Interstate 80 is the most prominent highway traversing Tunkhannock Township. It follows an east-west alignment across the northern portion of the township, including part of the interchange with Interstate 380, but the nearest interchanges with local roads are in neighboring townships. Pennsylvania Route 115 is the main numbered highway providing direct local access to the township. It follows a southeast-northwest alignment across southern and western parts of the township. Pennsylvania Route 903 begins at PA 115 in the western corner of the township and heads southwestward out of the township.

==Ecology==

According to the A. W. Kuchler U.S. potential natural vegetation types, Tunkhannock Township would have a dominant vegetation type of Northern Hardwood (106) with a dominant vegetation form of Northern hardwood forest (26). The peak spring bloom typically occurs in early-May and peak fall color usually occurs in early-October. The plant hardiness zone is 5b with an average annual extreme minimum air temperature of -10.3 °F.

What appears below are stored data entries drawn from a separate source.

-- ==== Sys2Proof/Certificates/Slice0/Obligations.lean ====
section
/-!
DEFINITION. The statements for the provers. Every clause about a command has as its conclusion that exec answers a next state, under
hypotheses on the state and the operands alone, and says what that state holds.
-/
open Sys2Proof Sys2Proof.Machine

/-- A step takes the command at the front of the queue and answers what exec answers for it on the state with the rest of the queue: the
queue discipline is the model's. -/
def Obligations.StepRunsFrontCommand : Prop :=
  ∀ (s : State) (c : Instr) (rest : List Instr), s.pending = c :: rest → step s = exec c { s with pending := rest }

/-- With an empty queue a step lets one TCLK cycle of one nanosecond pass: the TCLK count rises by one and nothing else of the state
changes. That a step on an empty queue is a tick is the model's choice (assumption 2). -/
def Obligations.IdleStepIsOneTick : Prop :=
  ∀ s : State, s.pending = [] → step s = .next { s with clk := { s.clk with now := s.clk.now + 1 } }

/-- Every command, in every state and with any operands, ends in a next state. No rule stops the block: a failure of the hardware is a
report or a record (spec/10). -/
def Obligations.EveryCommandAnswersNext : Prop := ∀ (c : Instr) (s : State), ∃ t, exec c s = .next t

/-- Whatever a command does, the queue of waiting commands is untouched, the clock does not go back, free values are drawn forwards, what
has left the module stays left (the old list is a prefix of the new one), and a canonical state stays canonical. -/
def Obligations.ExecKeeps : Prop := ∀ (c : Instr) (s t : State), exec c s = .next t → Keeps s t

/-- The frame. For every command, every part of the state that `Instr.parts` does not list for it (registers, settings in force, HBM,
staging SRAM, Trelfort memory, host memory, flash, tags, dirty bits, clock, rings, started descriptors, ports, counters, tickets,
reduce ranks and homes, quarantine, resets, power and the rest) is exactly as before. -/
def Obligations.ExecTouchesOnlyItsParts : Prop := ∀ (c : Instr) (s t : State), exec c s = .next t → Only (Instr.parts c) s t

/-- From every state whose registers, settings in force, memories, staging tags and dirty bits are in canonical form, a step leads to such
a state, and time does not go back. -/
def Obligations.StepKeepsCanonicalForm : Prop :=
  ∀ s t : State, s.canon = true → step s = .next t → t.canon = true ∧ s.clk.now ≤ t.clk.now ∧ s.out <+: t.out

/-- At power-up the state is canonical and no command waits; each register reads as its Reset column: no chip number is valid, PHASE is BRINGUP,
every assigned function is STOPPED with GEN 0x01, and no memory lists a byte. -/
def Obligations.ResetStateIsCanonical : Prop :=
  State.reset.canon = true ∧ State.reset.pending = [] ∧ State.reset.chip = none ∧
    State.reset.fget Reg.MOD_RESET_STATUS Fld.MOD_RESET_STATUS_PHASE = 0 ∧
    (∀ off, State.reset.reg off = regReset off) ∧
    (∀ f, f < 0x300 → fnAssigned f = true → State.reset.fnState f = fnSTOPPED ∧ State.reset.gen f = 1) ∧
    State.reset.mem = {}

The climate of Long Pond PA is variable, and ecosystems vary considerably. Ecosystems range from glacial till barrens habitat, known for frost pockets and globally rare flowering species and associated insects. Mixed hardwood deciduous forests and vast peat bog swamps. Frost pockets can occur in this region in typically frost free months of June, July, and August.

The Nature Conservancy and Bethlehem Municipal Water Authority have preserved large tracts of habitat for globally rare species in this and neighboring townships.